Aqueles desprezados fetiches - obra de feiticeiros selvagens e
primitivos - quando exibidos, em 1897, em Bruxelas, provocaram
sensação. Imediatamente muitas das estatuetas, máscaras,
esculturas, passaram a habitar salões importantes e consagradas
tais como o Trocadero, em Paris, o Museu Britânico e/ou
o Museu de Berlim. Tornaram-se o pólo de atração
dos artistas promissores da época: Vlamink, Derain, Braque,
Picasso, Matisse... Quase todos eles adquiriram peças africanas
e conviveram com elas, como Matisse que possuía cerca de
vinte.

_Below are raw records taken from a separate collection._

-- ==== Sys2Proof/Config.lean ====
section
/-! DEFINITION. What the spec leaves to an implementation: the capacity NMAX and the cycles a command takes. -/

namespace Sys2Proof.Config

/-- The parameters of an implementation. The only open one is `NMAX`, with 16 ≤ NMAX ≤ 2^24 − 1 (00_scope.md R5;
92_eei_decisions.md D5). It is held as what it exceeds 16 by, so that both bounds are part of the type. -/
structure Params where
  /-- `NMAX − 16`, at most 2^24 − 17. -/
  spare : Fin 16777200
  deriving DecidableEq, Repr, Inhabited

/-- `NMAX`: the capacity of the frame buffer in bits (00_scope.md R5). -/
def Params.nmax (p : Params) : Nat := p.spare.val + 16

/-- The parameters of the block this machine is: a free value without a body (log entry 1; DESIGN CHOICE, safe). -/
opaque params : Params

/-- How many rising edges after the one that accepts a command `rsp_valid` rises: a free value without a body, "finite,
unspecified, and may differ between commands, between frames and between implementations" (70_reset_and_hazards.md R146).
It may depend on how many commands were accepted before, on the command word and on the input-side state it finds; on
nothing else, so that two commands which agree in all of these take equally many edges: the spec does not say so, it is
the model's choice. Whether it may be 0, that is whether `rsp_valid` may rise on the accepting edge itself, the spec
leaves open; the model leaves it open too, 0 being a value like any other (log entry 6; DESIGN CHOICE, safe). Only the
pin level reads it. -/
opaque latency (accepted : Nat) (w : Word) (fb : List Bit) (inv ovf : Bit) : Nat

end Sys2Proof.Config
end

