-- ==== Sys2Proof/Machine/Fletcher.lean ====
section
/-! DEFINITION. DECF: the Fletcher-16 dual-accumulator checksum verifier (42_fletcher.md). -/

namespace Sys2Proof.Machine

/-- `FMOD` (00_scope.md R5). -/
def fmod : Nat := 255

/-- The data bits: all but the last 16 (R102). -/
def dataBits (fb : List Bit) : List Bit := fb.take (fb.length - 16)

/-- `ReceivedChecksum(N)`: the last 16 positions as a number, position N−15 most significant (R103). -/
def receivedChecksum (fb : List Bit) : Nat := fieldValue fb (fb.length - 15) 16

/-- The data bytes: byte t is positions 8t+1..8t+8 of the data bits, most significant first, a position beyond the
data counting as 0 (R104; 20_memory.md R40, R41). -/
def dataBytes (data : List Bit) : List Nat :=
  (List.range ((data.length + 7) / 8)).map fun t => fieldValue data (8 * t + 1) 8

/-- The two accumulators: `sum1`, `sum2`. -/
structure Sums where
  s1 : Nat
  s2 : Nat
  deriving DecidableEq, Repr

/-- One step of the accumulators: `sum1` first, then `sum2` with the new `sum1`, exact modulo 255 (R105, R106). -/
def fletcherStep (a : Sums) (b : Nat) : Sums :=
  { s1 := (a.s1 + b) % fmod, s2 := (a.s2 + (a.s1 + b) % fmod) % fmod }

/-- The accumulators after all bytes, from 0 (R105). -/
def sums (bytes : List Nat) : Sums := bytes.foldl fletcherStep { s1 := 0, s2 := 0 }

/-- The result registers of the two checksums before the comparison (R103, R105, R110). -/
def fletcherSums (fb : List Bit) : Result :=
  let a := sums (dataBytes (dataBits fb))
  { Result.clear with
    alg := true
    s1 := BitVec.ofNat 8 a.s1
    s2 := BitVec.ofNat 8 a.s2
    rxck := BitVec.ofNat 16 (receivedChecksum fb) }

/-- The Fletcher decode of a frame that passed the pre-checks: release the data bits on a match, withhold them on a
mismatch (R107 to R111). -/
def fletcherDecode (fb : List Bit) : Result :=
  let r := fletcherSums fb
  if calculated r = r.rxck then { r with st := .fOk, pb := dataBits fb } else { r with st := .fMismatch }

/-- The result state DECF writes, a function of the input-side state alone, the pre-checks in their order of priority
(R100, R110; 60_exceptions.md R126). -/
def fletcherResult (f : Frame) : Result :=
  if f.inv then Result.failure .eInvalid true false
  else if f.ovf then Result.failure .eOvf true false
  else if f.len < 16 then Result.failure .eShort true false
  else fletcherDecode f.fb

/-- DECF: rewrite the result state, leave the frame alone, answer the STATUS view (R100, R110). -/
def execDecf (s : State) : Answer :=
  let r := fletcherResult s.frame
  (s.withResult r).okData (statusView r)

end Sys2Proof.Machine
end

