-- ==== Sys2Proof/Machine/Readout.lean ====
section
/-! DEFINITION. The read-out commands RDS, RDF, RDP and RDE: no state of the block changes, an index that addresses
nothing is rejected with C_RANGE (43_readout.md R113). -/

namespace Sys2Proof.Machine

/-- RDS: read a status or diagnostic register (R114). -/
def execRds (r : Pos) (s : State) : Answer :=
  match registerOf r with
  | some reg => s.okData (s.view reg)
  | none => s.reject .range

/-- RDF: read one bit of the frame as received (R116). -/
def execRdf (p : Pos) (s : State) : Answer :=
  match frameBit s.frame p with
  | some b => s.okData (bitView b)
  | none => s.reject .range

/-- RDP: read one bit of the payload (R117). -/
def execRdp (k : Pos) (s : State) : Answer :=
  match payloadBit s.result k with
  | some b => s.okData (bitView b)
  | none => s.reject .range

/-- An error-report entry as response data: `(v << 24) + pos` (R118). -/
def entryWord (e : ErrEntry) : BitVec 25 := ((BitVec.ofBool e.v).setWidth 25 <<< 24) + e.pos.setWidth 25

/-- RDE: read one entry of the error report (R118). -/
def execRde (k : Pos) (s : State) : Answer :=
  match reportEntry s.result k with
  | some e => s.ok (entryWord e)
  | none => s.reject .range

end Sys2Proof.Machine
end

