-- ==== Sys2Proof/Laws/PerInstr.lean ====
section
/-! SUPPORT. Statements made of every instruction as syntax, one lemma per constructor. -/

namespace Sys2Proof.Laws

/-- The family RowMatch: the command word of an instruction lies in its own row of the table, `w AND mask = match`
(30_encoding.md R54). -/
def RowMatch.Statement (i : Instr) : Prop := encode i &&& i.opcode.maskWord = i.opcode.matchWord

/-- Masking a word that is an opcode over an operand field masks the two parts. -/
theorem row_of_arg (op : BitVec 8) (arg res : BitVec 24) (h : arg &&& res = 0) :
    ((op ++ arg : Word) &&& (0xFF#8 ++ res)) = op ++ 0#24 := by
  rw [BitVec.and_append, h]
  congr 1
  exact BitVec.and_allOnes

theorem RowMatch.nop : RowMatch.Statement .nop := row_of_arg _ _ _ (by decide)

theorem RowMatch.clr : RowMatch.Statement .clr := row_of_arg _ _ _ (by decide)

theorem RowMatch.pushb (b : Bit) : RowMatch.Statement (.pushb b) := row_of_arg _ _ _ (by cases b <;> decide)

theorem RowMatch.pushc (c : BitVec 8) : RowMatch.Statement (.pushc c) :=
  row_of_arg _ _ _ (by
    show (0#16 ++ c : BitVec 24) &&& (0xFFFF#16 ++ 0x00#8) = 0#16 ++ 0#8
    rw [BitVec.and_append]; simp)

theorem RowMatch.pushn (n : BitVec 5) (v : BitVec 16) : RowMatch.Statement (.pushn n v) :=
  row_of_arg _ _ _ (by
    show (0#3 ++ n ++ v : BitVec 24) &&& (0x7#3 ++ 0#5 ++ 0#16) = 0#3 ++ 0#5 ++ 0#16
    rw [BitVec.and_append, BitVec.and_append]; simp)

theorem RowMatch.dech (m : Bit) : RowMatch.Statement (.dech m) := row_of_arg _ _ _ (by cases m <;> decide)

theorem RowMatch.decf : RowMatch.Statement .decf := row_of_arg _ _ _ (by decide)

theorem RowMatch.rds (r : Pos) : RowMatch.Statement (.rds r) := row_of_arg _ _ _ BitVec.and_zero

theorem RowMatch.rdf (p : Pos) : RowMatch.Statement (.rdf p) := row_of_arg _ _ _ BitVec.and_zero

theorem RowMatch.rdp (k : Pos) : RowMatch.Statement (.rdp k) := row_of_arg _ _ _ BitVec.and_zero

theorem RowMatch.rde (k : Pos) : RowMatch.Statement (.rde k) := row_of_arg _ _ _ BitVec.and_zero

end Sys2Proof.Laws
end

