theorem exec_rdf_of_frameBit {s : State} {p : Pos} {b : Bit} (h : frameBit s.frame p = some b) :
    exec (.rdf p) s = .next { s with responses := s.responses ++ [BitVec.ofNat 32 b.toNat] } := by
  rw [exec, execRdf, h, ← bitView_toNat]
  exact okData_eq_ofNat s _

/-- What RDF answers is a function of the frame: no result state, and so no correction, is visible in it. -/
theorem exec_rdf_of_frame (p : Pos) (f : Frame) :
    ∃ r : Word, ∀ s : State, s.frame = f → exec (.rdf p) s = .next (s.respond r) := by
  cases hb : frameBit f p with
  | some b => exact ⟨_, fun s hs => exec_rdf_of_frameBit (hs ▸ hb)⟩
  | none => exact ⟨_, fun s hs => exec_eq_of_indexOutOfRange (i := .rdf p) (frameBit_eq_none.mp (hs ▸ hb))⟩

/-- Settles O53: the element at a position in range, the rejection of every other, and `exec_rdf_of_frame` with the
frame that a decode leaves. -/
theorem rdfReadsTheReceivedBit : Obligations.RdfReadsTheReceivedBit := by
  refine ⟨fun p => encode_eq_ofNat .rdf rfl (by decide),
    fun s p => ⟨fun b hp hb => ?_, fun hout => ?_, fun i t u v hi ht hu hv => ?_⟩⟩
  · have hpos : p.toNat ≠ 0 := fun h0 => hp (BitVec.eq_of_toNat_eq h0)
    exact exec_rdf_of_frameBit (frameBit_of_getElem? (Nat.one_le_iff_ne_zero.mpr hpos) hb)
  · exact exec_eq_of_indexOutOfRange (i := .rdf p) (hout.imp_left (congrArg BitVec.toNat))
  · obtain ⟨r, hr⟩ := exec_rdf_of_frame p s.frame
    obtain rfl := Host.Outcome.next.inj (hu.symm.trans (hr t (exec_decode_frame hi ht)))
    obtain rfl := Host.Outcome.next.inj (hv.symm.trans (hr s rfl))
    rw [respond_responses, respond_responses, List.getLast?_concat, List.getLast?_concat]

end Sys2Proof.Machine

/-! SUPPORT. The exceptions family: a command executes or is rejected, what a decode writes on a frame that fails a
pre-check, the statuses each decode can end in, and the proofs of the statements on them. -/

namespace Sys2Proof.Machine

/-! ### Every command is answered (60_exceptions.md R121) -/

/-- A command word executes and answers data, or is rejected; the host's later actions and the earlier responses are
left alone. -/
theorem runCommand_ok_or_reject (w : Word) (s : State) :
    (∃ (u : State) (d : BitVec 25), runCommand w s = u.ok d ∧ u.inputs = s.inputs ∧ u.responses = s.responses) ∨
    ∃ c : CmdError, runCommand w s = s.reject c := by
  cases hd : decode w with
  | error c => exact .inr ⟨c, runCommand_of_error hd s⟩
  | ok i =>
    rw [runCommand_of_ok hd]
    by_cases h : IndexOutOfRange s i
    · exact .inr ⟨.range, exec_of_indexOutOfRange h⟩
    · obtain ⟨hw, -⟩ := decode_eq_ok_iff.mp hd
      obtain ⟨u, d, hu, hresp⟩ := exec_of_not_indexOutOfRange hw h
      obtain ⟨t, -, ht, -, hinputs, -⟩ := exec_answers i s
      obtain rfl := Host.Outcome.next.inj (ht.symm.trans hu)
      exact .inl ⟨u, d, hu, hinputs, hresp⟩

/-- A response of data is below 2^25: ERR and the bits beside the data are 0 (30_encoding.md R56). -/
theorem okWord_toNat_lt (d : BitVec 25) : (okWord d).toNat < 0x02000000 := by
  rw [okWord_toNat]
  exact d.isLt

theorem rejectWord_mem (c : CmdError) : rejectWord c ∈ [0x81000000#32, 0x82000000#32, 0x83000000#32] := by
  cases c <;> decide

/-- Settles O8: an idle host and a reset answer nothing, a command as `runCommand_ok_or_reject` says. -/
theorem everyStepAnswers : Obligations.EveryStepAnswers := by
  intro s
  cases hin : s.inputs with
  | nil => exact ⟨s, step_of_nil hin, hin, nofun, fun _ => rfl⟩
  | cons a rest =>
    rw [step_of_cons hin]
    cases a with
    | idle | reset | resetDuring => exact ⟨_, rfl, rfl, nofun, fun _ => rfl⟩
    | command w =>
      obtain ⟨u, d, hu, hinputs, hresp⟩ | ⟨c, hc⟩ := runCommand_ok_or_reject w (s.withInputs rest)
      · refine ⟨u.respond (okWord d), hu, hinputs, fun _ _ _ => ?_, fun h => absurd rfl (h w rest)⟩
        exact ⟨okWord d, by rw [respond_responses, hresp, withInputs_responses], .inl (okWord_toNat_lt d)⟩
      · refine ⟨(s.withInputs rest).respond (rejectWord c), hc, rfl, fun _ _ _ => ?_,
          fun h => absurd rfl (h w rest)⟩
        exact ⟨rejectWord c, rfl, .inr ⟨rejectWord_mem c, rfl, rfl⟩⟩

/-! ### The pre-checks of the decodes (60_exceptions.md R126 to R130) -/

theorem hammingResult_of_empty {f : Frame} (hinv : f.inv = false) (hovf : f.ovf = false) (hlen : f.fb.length = 0)
    (m : Bit) : hammingResult f m = Result.failure .eEmpty false m := by
  simp [hammingResult, hinv, hovf, Frame.len, hlen]

theorem fletcherResult_of_short {f : Frame} (hinv : f.inv = false) (hovf : f.ovf = false) (hlen : f.fb.length < 16) :
    fletcherResult f = Result.failure .eShort true false := by
  simp [fletcherResult, hinv, hovf, Frame.len, hlen]

/-- DECH writes the result of the frame and answers its STATUS view. -/
theorem exec_dech_of_result {s : State} {m : Bit} {r : Result} {x : Word} (hr : hammingResult s.frame m = r)
    (hx : okWord ((statusView r).setWidth 25) = x) :
    exec (.dech m) s = .next { s with result := r, responses := s.responses ++ [x] } := by
  subst hr hx
  rfl

/-- DECF writes the result of the frame and answers its STATUS view. -/
theorem exec_decf_of_result {s : State} {r : Result} {x : Word} (hr : fletcherResult s.frame = r)
    (hx : okWord ((statusView r).setWidth 25) = x) :
    exec .decf s = .next { s with result := r, responses := s.responses ++ [x] } := by
  subst hr hx
  rfl

/-! ### The statuses a decode can end in (10_state.md R21) -/

theorem classifySecded_st_mem (code : List Bit) (gp : Bit) (N syn : Nat) (gpc : Bit) :
    (classifySecded code gp N syn gpc).st ∈ [Status.hNoErr, .hGpErr, .hCorr, .hDbl, .hOor] := by
  by_cases h : syn = 0
  · subst h
    cases gpc <;> simp [classifySecded_noErr, classifySecded_gpErr, verdictNoErr, verdictGpErr]
  · cases gpc with
    | false => simp [classifySecded_dbl h, verdictDbl]
    | true =>
      obtain hM | hM := le_or_gt syn code.length
      · simp [classifySecded_corr h hM, verdictCorr]
      · simp [classifySecded_oor hM, verdictOor]

theorem classifyPlain_st_mem (code : List Bit) (syn : Nat) :
    (classifyPlain code syn).st ∈ [Status.hNoErr, .hCorr, .hOor] := by
  by_cases h : syn = 0
  · simp [classifyPlain_noErr h, verdictNoErr]
  · obtain hM | hM := le_or_gt syn code.length
    · simp [classifyPlain_corr h hM, verdictCorr]
    · simp [classifyPlain_oor hM, verdictOor]
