/-! ## Strategy A -/

/-- R83, R104, R107: `EDGE_AB` on a live Strategy A encoder, at the row `row` of its state nibble, with pin levels `b` and
`a`: the entry at column `{b, a}` (at `{a, b}` under `CODE_ORDER = AB`, log 6) gives the next state, which is always
written, and the direction that `pos_step` takes; an event is made only if the position changed; nothing else changes. -/
def Obligations.EdgeAbFollowsTable : Prop :=
  ∀ (s : State) (n : Nat) (b a : Level) (i : Inst) (row : Fin 6) (f : Queue) (e : Entry),
    s.inst? n = some i → i.strategy = .a → i.st.toNat = row.val → s.fifo = some f →
    e = (match s.config.codeOrder with
      | .ba => Table.entry s.config.tt row (b ++ a)
      | .ab => Table.entry s.config.tt row (a ++ b)) →
    ∃ t, exec (.edgeAb n (b ++ a)) s = .next t ∧
      OnlyWritten n { i with st := BitVec.ofNat 4 e.next.val, pos := stepTarget i e.dir } s t ∧
      MotionIfMoved n i.pos (stepTarget i e.dir) f s t ∧ t.resp = .silent ∧ KeepsConsumerSide s t

/-- R105: an entry without a direction changes the state register and nothing else: no event, no statistic, no position. It
needs no queue. Which entry is read under `CODE_ORDER = AB` is the model's (DEDUCED, log 6). -/
def Obligations.EdgeAbNoDirectionAbsorbed : Prop :=
  ∀ (s : State) (n : Nat) (code : BitVec 2) (i : Inst) (row : Fin 6) (next : Fin 6),
    s.inst? n = some i → i.strategy = .a → i.st.toNat = row.val →
    Table.entry s.config.tt row (columnOf s.config.codeOrder code) = ⟨next, .none⟩ →
    ∃ t, exec (.edgeAb n code) s = .next t ∧ OnlyWritten n { i with st := BitVec.ofNat 4 next.val } s t ∧
      t.resp = .silent ∧ KeepsShared s t

/-- R90: `EDGE_AB` on a live Strategy A encoder whose state nibble is above 5 is refused, whatever the code. -/
def Obligations.EdgeAbReservedNibbleRefused : Prop :=
  ∀ (s : State) (n : Nat) (code : BitVec 2) (i : Inst),
    s.inst? n = some i → i.strategy = .a → 5 < i.st.toNat → exec (.edgeAb n code) s = .refused (.reservedNibble i.st)

/-- R84, R103, R102, R91: the packed default table unpacks to `TT_DEFAULT`; a byte with a next state above 5 or the direction
code `11` is no legal entry. That such a byte does not unpack, and that one with a non-zero top does not either, is the model's
(DESIGN CHOICE, log 15). For `TT_DEFAULT`, from general knowledge (G1). -/
def Obligations.DefaultTableUnpacks : Prop :=
  Table.unpack
      [[0x03#8, 0x02#8, 0x01#8, 0x00#8], [0x23#8, 0x00#8, 0x01#8, 0x00#8], [0x13#8, 0x02#8, 0x00#8, 0x00#8],
       [0x03#8, 0x05#8, 0x04#8, 0x00#8], [0x03#8, 0x03#8, 0x04#8, 0x10#8], [0x03#8, 0x05#8, 0x03#8, 0x20#8]] =
      some ttDefault ∧
    (∀ e : Entry, Entry.unpack (Entry.packed e) = some e) ∧
    (∀ p : BitVec 8, 5 < (p.extractLsb' 0 4).toNat ∨ p.extractLsb' 4 2 = 3#2 ∨ p.extractLsb' 6 2 ≠ 0#2 →
      Entry.unpack p = none)

/-- R94 b, R108: with `TT_DEFAULT` and `CODE_ORDER = BA`, the two half cycles of a full quadrature cycle from rest with both
pins high move the position by two steps, clockwise or counter-clockwise, with an event for each, and end at rest again. For
`TT_DEFAULT`, from general knowledge (G1). -/
def Obligations.DefaultTableFullCycle : Prop :=
  ∀ (s : State) (n : Nat) (i : Inst) (f : Queue),
    s.inst? n = some i → i.strategy = .a → i.st = 0#4 → s.config.tt = ttDefault → s.config.codeOrder = .ba →
    s.fifo = some f → f.q.length + 2 ≤ f.cap → 0 < i.step → i.min ≤ i.pos → i.pos ≤ i.max →
    (i.pos + i.step + i.step ≤ i.max →
      ∃ t, execAll (pseudoHcw0 n ++ pseudoHcw1 n) s = .next t ∧
        OnlyWritten n { i with pos := i.pos + i.step + i.step } s t ∧
        t.fifo = some ⟨f.cap, f.q ++ [.motion n (i.pos + i.step), .motion n (i.pos + i.step + i.step)]⟩ ∧
        t.qDrop = s.qDrop ∧ KeepsConsumerSide s t) ∧
    (i.min ≤ i.pos - i.step - i.step →
      ∃ t, execAll (pseudoHccw0 n ++ pseudoHccw1 n) s = .next t ∧
        OnlyWritten n { i with pos := i.pos - i.step - i.step } s t ∧
        t.fifo = some ⟨f.cap, f.q ++ [.motion n (i.pos - i.step), .motion n (i.pos - i.step - i.step)]⟩ ∧
        t.qDrop = s.qDrop ∧ KeepsConsumerSide s t)

/-- R109 a: with `TT_DEFAULT`, a pin that bounces and returns from rest with both pins high leaves everything as it was. For
`TT_DEFAULT`, from general knowledge (G1). -/
def Obligations.DefaultTableAbsorbsBounce : Prop :=
  ∀ (s : State) (n : Nat) (i : Inst),
    s.inst? n = some i → i.strategy = .a → i.st = 0#4 → s.config.tt = ttDefault → s.config.codeOrder = .ba →
    (∃ t, execAll [.edgeAb n 2#2, .edgeAb n 3#2, .edgeAb n 2#2, .edgeAb n 3#2] s = .next t ∧ OnlyWritten n i s t ∧
      KeepsShared s t) ∧
    (∃ t, execAll [.edgeAb n 1#2, .edgeAb n 3#2, .edgeAb n 1#2, .edgeAb n 3#2] s = .next t ∧ OnlyWritten n i s t ∧
      KeepsShared s t)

São fatos registrados pela história da arte,
mas citemos Les Demoiselles d'Avignon, de Picasso, como o exemplo
ilustre do cubismo nascido sob a influência generosa e afetiva
da escultura africana. Fauves e cubistas mergulharam naquele "esperma
vivificador" (Paul Guillaume) expresso na absoluta e inusitada
liberdade criadora do artista negro-africano.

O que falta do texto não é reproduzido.